Among the records below, find the lines with the word "theorem" and copy them.

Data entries
....

-- ==== Sys2Proof/Tests/Slice0.lean ====
section
/-! SUPPORT. Tests: ill-formed terms that the checks refuse, words of the spec's encodings with what they stand for, worked
results of the spec in one step, and for each statement a state and operands that meet its hypotheses. The words are composed
from R58 to R63, R80 and R280; the results are the spec's own. -/

namespace Sys2Proof.Tests
open Machine

-- One theorem is checked at a time: many at once would hold their evaluations in memory together.
set_option Elab.async false

/-! ### Helpers -/

/-- X-form fields with the operands D, A, B, C and SUB; unguarded, nothing else set. -/
def fx (d a b c : BitVec 8) (sub : BitVec 5) : Fields :=
  { form := .x, sw := false, sub := sub, d := d, a := a, b := b, c := c, prd := 127, pn := false, rnd := 0, sat := false, ctl := 0,
    moda := 0, modb := 0, modc := 0, lit := 0 }
def readsAs (ws : List Word) (i : Instr) : Bool := match decode ws with
  | .ok (j, []) => decide (j = i)
  | _ => false
/-- Words and the instruction they must decode to. -/
def reads (l : List (List Word × Instr)) : Bool := l.all (fun x => readsAs x.1 x.2)
def wordsNat (ws : List Word) : Nat := ws.foldr (fun w n => w.toNat + 2 ^ 32 * n) 0
/-- Reset with an instruction's words placed, a kernel of two roomy teams' worth of everything, and changes of the grid, the
team and the group. -/
def place (ws : List Word) (g : Grid → Grid := id) (t : Team → Team := id) (x : Group → Group := id) : State :=
  let s := State.reset.withFetchWord (32 * ws.length) (wordsNat ws)
  { s with
    grids := s.grids.map (fun y => g { y with kcb := { y.kcb with cluster := 2, scratch := 4096, disp := true, tiles := List.replicate 16 (16, 16, true) } })
    teams := s.teams.map (fun y => t { y with tiles := ({ placedKcb with tiles := List.replicate 16 (16, 16, true) } : Kcb).tileStart,
                                              shadows := ({ placedKcb with tiles := List.replicate 16 (16, 16, true) } : Kcb).tileStart })
    groups := s.groups.map x }
/-- Every lane with some v registers set. -/
def withV (rs : List (Nat × Nat)) (x : Group) : Group :=
  { x with lanes := x.lanes.map (fun l => { l with v := rs.foldl (fun v r => Sparse.set 0#32 v r.1 (BitVec.ofNat 32 r.2)) l.v }) }
/-- The state in which the placed instruction executes, and the instruction. -/
def issued (s : State) : Option (State × Instr) := match s.nextAct with
  | (.issue a b c, u) => match u.turn a b c with
    | some (.run v i) => some (v, i)
    | _ => none
  | _ => none
/-- Nothing that an instruction waits for is outstanding, and no executing lane reads what is spoilt. -/
def ready (v : State) (o : Nat) (f : Fields) (e : Env) : Bool :=
  decide ((drainFirst v o f).groups = v.groups) && decide ((drainFirst v o f).cur = v.cur) && e.mask != 0#64 && e.kernelCheck == none &&
    e.exec.all (fun l => !e.spoilt l)
theorem ready_drains {v : State} {o : Nat} {f : Fields} {e : Env} (h : ready v o f e = true) : drainFirst v o f = v := by
  simp only [ready, Bool.and_eq_true, decide_eq_true_eq] at h
  obtain ⟨⟨⟨⟨hg, hc⟩, -⟩, -⟩, -⟩ := h
  have : drainFirst v o f = { v with groups := (drainFirst v o f).groups, cur := (drainFirst v o f).cur } := by
    unfold drainFirst; split <;> rfl
  rw [this, hg, hc]
/-- The placed instruction executes, in a state and a context that meet a test. -/
def issuesBy (s : State) (p : State → Nat → Fields → Env → Bool) : Bool := match issued s with
  | none => false
  | some (v, i) => match rawOf i with
    | some (.b opc g) => (envOf v opc.toNat (Fields.ofB opc.toNat g) 4).any (p v opc.toNat (Fields.ofB opc.toNat g))
    | some (.w opc f) => (envOf v opc.toNat f (Form.len f.form)).any (p v opc.toNat f)
    | _ => false
/-- The instruction issues (R35, R358), and its context meets a test. -/
def issues (s : State) (p : State → Env → Bool := fun _ _ => true) : Bool :=
  issuesBy s (fun v opc f e => ready v opc f e && p v e)
def ok (l : List Bool) : Bool := l.all id
/-- No flag traps, so no result without a fault of its own is trapped. -/
def quiet (_ : State) (e : Env) : Bool := e.grid.kcb.fptrap == 0#5
/-- Lane 0 after one step. -/
def lane0 (s : State) : Option Lane := match step s with
  | .next t => t.groups.head?.bind (·.lanes.head?)
  | _ => none
def reg (n : Nat) (l : Option Lane) : Option Nat := l.map (fun l => (Sparse.get 0#32 l.v n).toNat)
/-- Register 9 of lane 0 after one step, from registers 3, 5 and 7. -/
def result (ws : List Word) (a b c : Nat) : Option Nat := reg 9 (lane0 (place ws (x := withV [(3, a), (5, b), (7, c)])))
/-- The first value of the result that one step leaves outstanding. -/
def pending (ws : List Word) (a b c : Nat) : Option Nat := match step (place ws (x := withV [(3, a), (5, b), (7, c)])) with
  | .next t => (((t.results.head?.bind (·.writes.head?)).bind (·.2.head?)).map (·.val))
  | _ => none

/-- A context satisfies the hypothesis of no trap when no flag is enabled and no lane has a fault. -/
theorem noTrap_of_quiet (e : Env) (out : Nat → Out) (h : e.grid.kcb.fptrap = 0#5) (h' : ∀ l ∈ e.exec, (out l).fault = none) : e.NoTrap out :=
  fun l hl => ⟨h' l hl, by rw [h]; exact BitVec.and_zero⟩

....

Expected answer
-- One theorem is checked at a time: many at once would hold their evaluations in memory together.
theorem ready_drains {v : State} {o : Nat} {f : Fields} {e : Env} (h : ready v o f e = true) : drainFirst v o f = v := by
theorem noTrap_of_quiet (e : Env) (out : Nat → Out) (h : e.grid.kcb.fptrap = 0#5) (h' : ∀ l ∈ e.exec, (out l).fault = none) : e.NoTrap out :=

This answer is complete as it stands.